4ème leçon : origine des troubles psychiques.

 

       Les symptômes morbides se trouvent liés à la vie amoureuse du malade : telle est la première découverte de la psychanalyse ; la deuxième c’est que le travail analytique ne s’arrête jamais aux évènements de l’époque où la névrose s’est produite mais remonte toujours à la première enfance du malade, à des impressions et évènements de l’enfance ; « ce n’est qu’en découvrant ces évènements de l’enfance que l’on peut expliquer la sensibilité à l’égard des traumatismes ultérieurs (…) ce sont les désirs inéluctables et refoulés de l’enfance qui ont prêté leur puissance à la formation de symptômes. » Ces désirs, nous dit Freud, sont d’ordre sexuel, car l’enfant présente dès son âge le plus tendre les manifestations de cet instinct, qui n’apparaît pas brusquement, comme on le prétend, à la puberté. Freud brosse une histoire  de l’évolution de cet instinct, ou libido, au cours de la jeunesse : dans un premier temps, l’enfant découvre le plaisir procuré par les zones érogènes (auto érotisme) qui ne sont pas organisées avant la fin de la puberté pour la fonction génitale. « Avant l’époque de la puberté, sous l’influence de l’éducation, se produisent des refoulements très énergiques de certaines tendances ; et des puissances psychiques comme la honte, le dégoût, la morale s’établissent en gardiennes pour contenir ce qui a été refoulé », car « toutes les composantes instinctives primitives ne sont pas autorisées à prendre part » à la fixation définitive de la vie sexuelle ; par exemple l’intérêt que l’enfant porte à ses excréments est appelé à disparaître. Plus tard la vie affective est appelée à se porter sur une personne étrangère à la famille et l’on prend normalement le parent de son propre sexe pour modèle.

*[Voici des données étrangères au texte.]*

/-- R413, R420: a WRITE of an entry that is a plain setting: the value is stored in one step, reserved bits of a TIME96
reading 0 (R29), and answered with WRITE_DONE; besides the reaction times that follow from it nothing changes.

Model's choices on which this rests: log entries 5, 8. -/
def Obligations.WriteStores : Prop :=
  ∀ (s : State) (r : Req) (idx : BitVec 16) (sub : BitVec 8) (data : List Byte),
    plain idx.toNat sub.toNat → data.length < 65536 → accepted s r idx.toNat sub.toNat data = true →
    ∃ t, exec (.write r idx sub (BitVec.ofNat 16 data.length) true data) s = .next t ∧
      t.e idx.toNat sub.toNat = (if (idx.toNat, sub.toNat) ∈ [0x2681, 0x2682, 0x2683, 0x2684, 0x2685, 0x2686, 0x2687, 0x2688].map (fun i => (i, 2))
        then clean96 (ofBytes data) else ofBytes data) ∧
      Answers s r idx.toNat sub.toNat data 0 (fun i j => entry idx.toNat sub.toNat i j ∨ reactionEntry i j) [] t

/-- R420: a WRITE that fails a test of steps 1 to 4 is answered with ABORT and the code of the first test that fails,
and changes nothing. An unknown object or subindex, an entry that only reads, a value of the wrong length fail with the
codes that R419 gives. -/
def Obligations.WriteRefused : Prop :=
  ∀ (s : State) (r : Req) (idx : BitVec 16) (sub : BitVec 8) (data : List Byte), data.length < 65536 →
    opens s r (writeBytes r idx.toNat sub.toNat data) = true →
    (let code := (opened s r idx.toNat sub.toNat data).writeTest false idx.toNat sub.toNat data
     code ≠ 0 →
     code ∈ [0x02000001, 0x02000002, 0x02000003, 0x02000004, 0x03000002, 0x03000003, 0x03000004, 0x03000005, 0x03000006,
       0x03000007, 0x04000001, 0x04000002, 0x04000003] ∧
     (objAt idx.toNat = none → code = 0x02000001) ∧
     ((objAt idx.toNat).isSome = true → sub ≠ 0 → sub ≠ 0xFF → rowAt idx.toNat sub.toNat = none → code = 0x02000002) ∧
     (∀ row, rowAt idx.toNat sub.toNat = some row → s.absentRecord idx.toNat = false →
       (row.acc = .ro → s.numberLimit idx.toNat sub.toNat (ofBytes data) = false →
         s.namesAbsent idx.toNat sub.toNat (ofBytes data) = false → code = 0x03000002) ∧
       (lengthFits idx.toNat sub.toNat data.length = false →
         (opened s r idx.toNat sub.toNat data).accessTest idx.toNat sub.toNat (ofBytes data) = 0 → code = 0x04000001)) ∧
     ∃ t, exec (.write r idx sub (BitVec.ofNat 16 data.length) true data) s = .next t ∧
       t.e 0x1300 3 = code ∧ t.e 0x1300 4 = idx.toNat * 256 + sub.toNat ∧
       Answers s r idx.toNat sub.toNat data code noEntry [] t ∧ t.flash = s.flash)

/-- R348, R412, R416, R417, R454: what a request meets before it is looked at. An Unplaced hub takes none. During a warm reset it waits, as long as fewer
than 8 wait; a reserved bit refuses it; a byte for byte repeat of the request that completed last under its number is
answered from the stored response and counted; one that opens a transaction is refused while its number is open, or
while 8 are open.

Model's choices on which this rests: log entries 8, 10. -/
def Obligations.RequestsGuarded : Prop :=
  ∀ (c : Instr) (r : Req) (idx sub : Nat) (b : List Byte) (s : State), request c = some (r, idx, sub, b) → s.isUp = true →
    (s.e 0x3500 1 = 2 → exec c s = .next s) ∧ (s.e 0x3500 1 ≠ 2 →
    (s.waits = true → s.power.deferred.length < 8 → ∃ t, exec c s = .next t ∧
      t.power = { s.power with deferred := s.power.deferred ++ [c] } ∧ t.leat = (s.takeService b).leat ∧ Kept s t [.power, .leat]) ∧
    (s.waits = true → 8 ≤ s.power.deferred.length → exec c s = .next (aborted s r idx sub b 0x01000004)) ∧
    (s.waits = false → r.reservedSet = true → exec c s = .next (aborted s r idx sub b 0x01000001)) ∧
    (s.waits = false → r.reservedSet = false → ∀ resp : List Byte,
      s.svc.stored.find? (fun e => decide (e.1 = r.txn.toNat ∧ e.2.1 = b)) = some (r.txn.toNat, b, resp) →
      exec c s = .next (((s.takeService b).bump 0x1300 6).sendResponse r.south resp)) ∧
    (through s r b = true → opensTransaction c = true → (∀ i j t, c ≠ .domainStart r i j t) →
      ((s.svc.txns.lookup r.txn.toNat).isSome = true → exec c s = .next (aborted s r idx sub b 0x01000005)) ∧
      ((s.svc.txns.lookup r.txn.toNat).isSome = false → 8 ≤ s.svc.txns.length →
        exec c s = .next (aborted s r idx sub b 0x01000004))))

/-- R413, R418, R423, R437, R197: reads. A READ of an entry that holds a value answers it whole, most significant byte first (R421)
in the entry's width, and changes nothing; a write-only entry is refused. A pop answers the oldest record not yet read
of the event log, or of a Sail's queue, with its 32-bit status, and takes it out; the queue of a Sail that a stream
owns is not popped.

Model's choices on which this rests: log entry 4. -/
def Obligations.ReadsAnswer : Prop :=
  (∀ (s : State) (r : Req) (idx : BitVec 16) (sub : BitVec 8) (row : Row),
    opens s r (readBytes r idx.toNat sub.toNat) = true → sub ≠ 0 → sub ≠ 0xFF → rowAt idx.toNat sub.toNat = some row →
    (row.acc ≠ .wo → row.ty ≠ .domain → s.derived idx.toNat sub.toNat = none → clearMask idx.toNat sub.toNat = [] →
      ¬(0x1410 ≤ idx.toNat ∧ idx.toNat ≤ 0x1440 ∧ (sub = 3 ∨ sub = 4) ∧ s.running (idx.toNat - 0x1400) = true) →
      s.isFree idx.toNat sub.toNat = false → isPop idx.toNat sub.toNat = false →
      ∃ t, exec (.read r idx sub) s = .next t ∧ Finished s r (readBytes r idx.toNat sub.toNat)
        (serviceBytes 0x81 r.txn.toNat idx.toNat sub.toNat false true row.ty.size (toBytes row.ty.size (s.e idx.toNat sub.toNat)))
        noEntry [] t) ∧
    (row.acc = .wo → ∃ t, exec (.read r idx sub) s = .next t ∧ t.e 0x1300 3 = 0x03000001 ∧
      Finished s r (readBytes r idx.toNat sub.toNat)
        (serviceBytes 0xFF r.txn.toNat idx.toNat sub.toNat false false 4 (toBytes 4 0x03000001)) noEntry [] t)) ∧
  (∀ (s : State) (r : Req), opens s r (readBytes r 0x1600 1) = true →
    ∃ t, exec (.eventPop r) s = .next t ∧ t.log = (s.log.pop 32).2 ∧ ((s.log.pop 32).1.length ≤ 248 →
      Finished s r (readBytes r 0x1600 1)
        (serviceBytes 0x81 r.txn.toNat 0x1600 1 false true (s.log.pop 32).1.length (s.log.pop 32).1) noEntry [.log] t)) ∧
  (∀ (s : State) (r : Req) (n : Fin 8), opens s r (readBytes r (0x2E00 + n) 0x0D) = true →
    (let p := (s.sailRun n).queue.pop 16
     (s.sailOwner n = none → p.1.length ≤ 248 →
       ∃ t, exec (.queuePop r n) s = .next t ∧ (t.sailRun n).queue = p.2 ∧ (∀ k, k ≠ n.val → t.sailRun k = s.sailRun k) ∧
         Finished s r (readBytes r (0x2E00 + n) 0x0D)
           (serviceBytes 0x81 r.txn.toNat (0x2E00 + n) 0x0D false true p.1.length p.1) noEntry [.sails] t) ∧
     (s.sailOwner n ≠ none →
       ∃ t, exec (.queuePop r n) s = .next t ∧ t.e 0x1300 3 = 0x03000005 ∧
         Finished s r (readBytes r (0x2E00 + n) 0x0D)
           (serviceBytes 0xFF r.txn.toNat (0x2E00 + n) 0x0D false false 4 (toBytes 4 0x03000005)) noEntry [] t)))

       La disposition aux névroses est liée à des troubles de l’évolution sexuelle, la tendance érotique éparpillée de l’enfance ne se soumettant pas à la domination de la zone génitale. Freud distingue névrose et perversion : dans celle-ci un instinct reste indépendant et  substitue au but sexuel normal sa propre finalité. A l’origine de la névrose il y a toujours, nous dit Freud, le complexe d’Œdipe, qui est le maintien d’un attachement excessif , chez l’adulte,au parent du sexe opposé, attachement normal dans la petite enfance.

 

 

 

5ème leçon       On peut y distinguer deux parties : la première concerne l’étiologie des névroses, la seconde les objections intellectuelles à la psychanalyse.

 

 

       Sur l’origine des névroses Freud confirme leur origine sexuelle : « les hommes tombent malades quand, par suite d’obstacles extérieurs ou d’une adaptation insuffisante, la satisfaction de leurs besoins érotiques leur est refusée dans la réalité. Nous voyons alors qu’ils se réfugient dans la maladie  afin de pouvoir, grâce à elle, obtenir les plaisirs que la vie leur refuse. » Ce sens de «refuge » de la maladie est caractéristique des maladies psycho- somatiques et explique la résistance du malade à guérir : il sait ce qu’il perd (satisfactions procurées par les substituts à une sexualité normale), il ne sait pas ce qu’il gagnerait à y renoncer. « La fuite hors de la réalité pénible ne va jamais sans provoquer un certain bien-être, même lorsqu’elle aboutit à cet état que nous appelons maladie parce qu’il est préjudiciable aux conditions générales de l’existence. Elle s’accomplit par voie de régression, en évoquant des phases périmées de la vie sexuelle » ; ainsi il y a « retour à l’enfance et rétablissement d’une étape infantile de la vie sexuelle, qui étaient, pour l’individu, l’occasion de certaines jouissances.» La réalité ne nous apportant pas les satisfactions que nous en espérons, « sous la pression de nos refoulements intérieurs » nous entretenons au-dedans de nous-mêmes une vie de fantaisie « qui nous retire dans l’univers plus heureux du rêve ». Dans la maladie l’individu en transforme le contenu en symptômes. » Celui qui a des dons artistiques peut échapper à ce processus « en transformant ses rêves en créations esthétiques  (…) Quand cette précieuse faculté manque ou se montre insuffisante, il devient inévitable que la libido parvienne par régression à la réapparition des désirs infantiles, et donc à la névrose. » Il n’y a pas de différence de nature entre l’homme sain et le névrosé, mais seulement une différence de rapport dans les forces psychiques qui luttent normalement entre elles.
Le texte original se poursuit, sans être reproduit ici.